User-facing function that:

  • Captures user arguments

  • Uses enquos(...) to capture variable selections

  • Returns recipe with step added via add_step()

step_center <- function(recipe, ..., role = NA, trained = FALSE,
                        means = NULL, na_rm = TRUE, skip = FALSE,
                        id = rand_id("center")) {
  add_step(
    recipe,
    step_center_new(
      terms = enquos(...),
      role = role,
      trained = trained,
      means = means,
      na_rm = na_rm,
      skip = skip,
      id = id
    )
  )
}

2. Step initialization (e.g., step_center_new())

Internal constructor that:

  • Is a minimal function with no defaults

  • Calls step(subclass = "name", ...) to create S3 object

step_center_new <- function(terms, role, trained, means, na_rm, skip, id) {
  step(
    subclass = "center",
    terms = terms,
    role = role,
    trained = trained,
    means = means,
    na_rm = na_rm,
    skip = skip,
    id = id
  )
}

3. S3 methods

Required methods for every step:

  • prep.step_*() - Estimates parameters from training data

  • bake.step_*() - Applies transformation to new data

  • print.step_*() - Displays step in recipe summary

  • tidy.step_*() - Returns step information as tibble

The prep/bake Workflow

prep() - Training phase

Prep resolves variable selections and learns parameters from training data:

prep.step_center <- function(x, training, info = NULL, ...) {
  # 1. Resolve variable selections to actual column names
  col_names <- recipes_eval_select(x$terms, training, info)

  # 2. Validate column types
  check_type(training[, col_names], types = c("double", "integer"))

  # 3. Compute statistics/parameters from training data
  means <- colMeans(training[, col_names], na.rm = x$na_rm)

  # 4. Store learned parameters in step object
  # 5. Return updated step with trained = TRUE
  step_center_new(
    terms = x$terms,
    role = x$role,
    trained = TRUE,
    means = means,
    na_rm = x$na_rm,
    skip = x$skip,
    id = x$id
  )
}

prep() responsibilities:

  • Resolve variable selections (e.g., all_numeric() → actual column names)

  • Validate column types

  • Compute statistics/parameters from training data

  • Store learned parameters in step object

  • Return updated step with trained = TRUE

bake() - Application phase

Bake applies the transformation using stored parameters:

bake.step_center <- function(object, new_data, ...) {
  # 1. Get column names from trained step
  col_names <- names(object$means)

  # 2. Validate required columns exist in new data
  check_new_data(col_names, object, new_data)

  # 3. Apply transformation using stored parameters
  for (col in col_names) {
    new_data[[col]] <- new_data[[col]] - object$means[[col]]
  }

  # 4. Return modified data
  new_data
}

bake() responsibilities:

  • Takes trained step and new data

  • Validates required columns exist

  • Applies transformation using stored parameters

  • Returns transformed data

Example workflow

# 1. Define recipe with step
rec <- recipe(mpg ~ ., data = mtcars) |>
  step_center(all_numeric_predictors())

# At this point, step knows to center all numeric predictors
# but hasn't calculated what those means are yet

# 2. prep() trains the step (calculates means from training data)
trained_rec <- prep(rec, training = mtcars)

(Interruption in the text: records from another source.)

/-- Whether an arm of a unit keeps the rules of R38, R270 and R286 (SOURCE named, stream enabled with a ring and free). -/
def acqStreamFree (c : Core) (u : Nat) : Bool :=
  let n := rd c (qk u 3)
  let e := streamEntry c n
  rd c (qk u 1) != 0xFF && !noDeviceId c && e.enabled && e.ringUnits != 0 && !namedByWeaver c n &&
  !((List.range 8).any (fun v => v != u && rd c (qk v 3) == n && acqState c v != 0))

/-- A unit arms: sample 0 is the first accepted sample at or after `notBefore` (R269, R281). -/
def armAcq (c : Core) (u origin epoch notBefore : Nat) : Core :=
  let old := getAcq c u
  let c1 := setAcq c u { fifo := old.fifo, waiting := old.waiting, origin := origin == 1, armEpoch := epoch, notBefore := notBefore }
  bump (wr c1 (qk u 0xA) 1) (qk u 0xB)

/-- A write of 1 to ARM (R270, R286). -/
def writeArm (c : Core) (u : Nat) : Written := guardSt (acqState c u == 0 && acqStreamFree c u) stStateConflict (.ok (armAcq c u 0 0 c.stamp))

/-- The interval in progress is closed. -/
def closeSpan (c : Core) (u : Nat) : Core :=
  match (getAcq c u).span with
  | some s => pushSpan (modAcq c u (fun x => { x with span := none })) u s
  | none => c

/-- The acquisition ends with a cause: an open interval closes, and ACQ_END follows (R276, R277). A unit that has taken no sample makes its
START first; what only a sample could tell is a free value (log 54). -/
def finishAcq (c : Core) (u cause : Nat) : Core :=
  let x := getAcq c u
  let c1 := if x.started then c else freeUsed (pushMade c u (startRecord c u (freeNow c) (ofBool x.origin) x.armEpoch))
  let c2 := closeSpan c1 u
  let y := getAcq c2 u
  let (stamp, c3) := if 0 < y.tested then (y.prevStamp, c2) else (freeNow c2, freeUsed c2)
  let r := acqEndRecord c3 u cause y.tested (ceilDiv y.tested (max 1 (rd c3 (qk u 2)))) y.marks y.mergedSpans y.mergedMarks y.late stamp
  let c4 := pushMade c3 u r
  modAcq (wr (wr c4 (qk u 0xA) 0) (qk u 0x10) cause) u (fun z => { fifo := z.fifo, waiting := z.waiting })

/-- A group arm that is refused (R281, R382): ARM_MISSED, START and END with their cause, and the acquisition source at L1; a device
without ID makes no record (R38). -/
def refuseArm (c : Core) (u epoch : Nat) : Core :=
  let c0 := wr (bump c (qk u 0x14)) (qk u 0x10) 5
  if noDeviceId c then raise c0 294 1 u
  else
    let f := freeMany c 2
    let c1 := pushMade (freeUsedMany c0 2) u (startRecord c u (f.getD 0 0) 1 epoch)
    let c2 := pushMade c1 u (acqEndRecord c1 u 5 0 0 0 0 0 0 (f.getD 1 0))
    raise c2 294 1 u

/-- The arm tokens of boundary e (R281): every unit of the group arms if it is IDLE, else its arm is refused. -/
def groupArms (c : Core) (e : Nat) : Core :=
  let due := c.tokens.arms.filter (fun t => t.2 == e)
  let one := fun (c : Core) (g : Nat) => (List.range 8).foldl (fun c u =>
    if rd c (qk u 0xC) ≠ g then c
    else if acqState c u = 0 ∧ acqStreamFree c u ∧ inModes c [.warm, .calibrate, .run] then armAcq c u 1 e c.clk.boundary
    else refuseArm c u e) c
  let c1 := (due.map Prod.fst).foldl one c
  { c1 with tokens := { c1.tokens with arms := c1.tokens.arms.filter (fun t => decide (e < t.2)) } }

/-- A pending ARM_AT falls due (R286). -/
def armAtDue (c : Core) (u : Nat) : Core :=
  if acqState c u = 0 ∧ acqStreamFree c u ∧ inModes c [.warm, .calibrate, .run] then armAcq c u 0 (epochNow c) c.clk.boundary
  else bump c (qk u 0x14)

# Now the step knows the mean of each column

# 3. bake() applies the step (subtracts those means from new data)
new_data <- bake(trained_rec, new_data = test_data)

# New data has been centered using the training means

Step Type Decision Tree

Choose the appropriate template based on what your step does:

Type 1: Modify-in-Place Steps

Use when: Your step transforms existing columns without creating new ones

Characteristics:

  • role = NA (preserves existing roles)

  • No keep_original_cols parameter

  • Returns tibble with same columns (but modified values)

  • Examples: step_center, step_scale, step_normalize, step_log

Template: See modify-in-place-steps.md

Type 2: Create-New-Columns Steps

Use when: Your step creates new columns from existing ones

Characteristics:

  • role = "predictor" (default, assigns role to new columns)

  • Includes keep_original_cols parameter (default FALSE)

  • Uses remove_original_cols() in bake()

  • May need .recipes_estimate_sparsity() if creating sparse columns

  • Examples: step_dummy, step_pca, step_interact, step_poly

Template: See create-new-columns-steps.md

Type 3: Row-Operation Steps

Use when: Your step filters or removes rows

Characteristics:

  • Default skip = TRUE (usually not applied during bake on new data)

  • Affects number of rows returned

  • Often used for training data only

  • Examples: step_filter, step_sample, step_naomit, step_slice

Template: See row-operation-steps.md

Key Concepts

Variable Selection

Steps use tidyselect to let users specify columns:

# By name
step_center(disp, hp)

# By type
step_center(all_numeric())

# By role
step_center(all_predictors())

# Combinations
step_center(all_numeric_predictors())

The prep() method resolves these selections to actual column names.

Roles

Columns in recipes have roles:

  • "predictor" - Used as features

  • "outcome" - Used as target variable

  • NA - No specific role

Steps can:

  • Preserve roles (role = NA)

  • Assign roles to new columns (role = "predictor")

  • Filter by role (all_predictors())

Training vs Application

Training (prep):

  • Learn parameters from training data

  • Store parameters in step object

  • Happens once

Application (bake):

  • Apply stored parameters to new data

  • Can be called multiple times

  • Uses parameters from prep, doesn’t relearn

Case Weights

INSTRUCTIONS FOR CLAUDE: Include case weight handling based on operation type.

Include Case Weights IF Step Computes Statistics:

Required when prep() aggregates across rows:

  • ✅ Mean, median, mode

  • ✅ Quantiles, percentiles, quartiles (e.g., 5th, 95th percentile)

  • ✅ IQR (interquartile range)

  • ✅ Variance, standard deviation

  • ✅ Min/Max for scaling/normalization

  • ✅ PCA/dimension reduction (uses covariance matrix)

  • ✅ Any formula that aggregates across rows

Why: These operations produce different results with weighted vs unweighted data.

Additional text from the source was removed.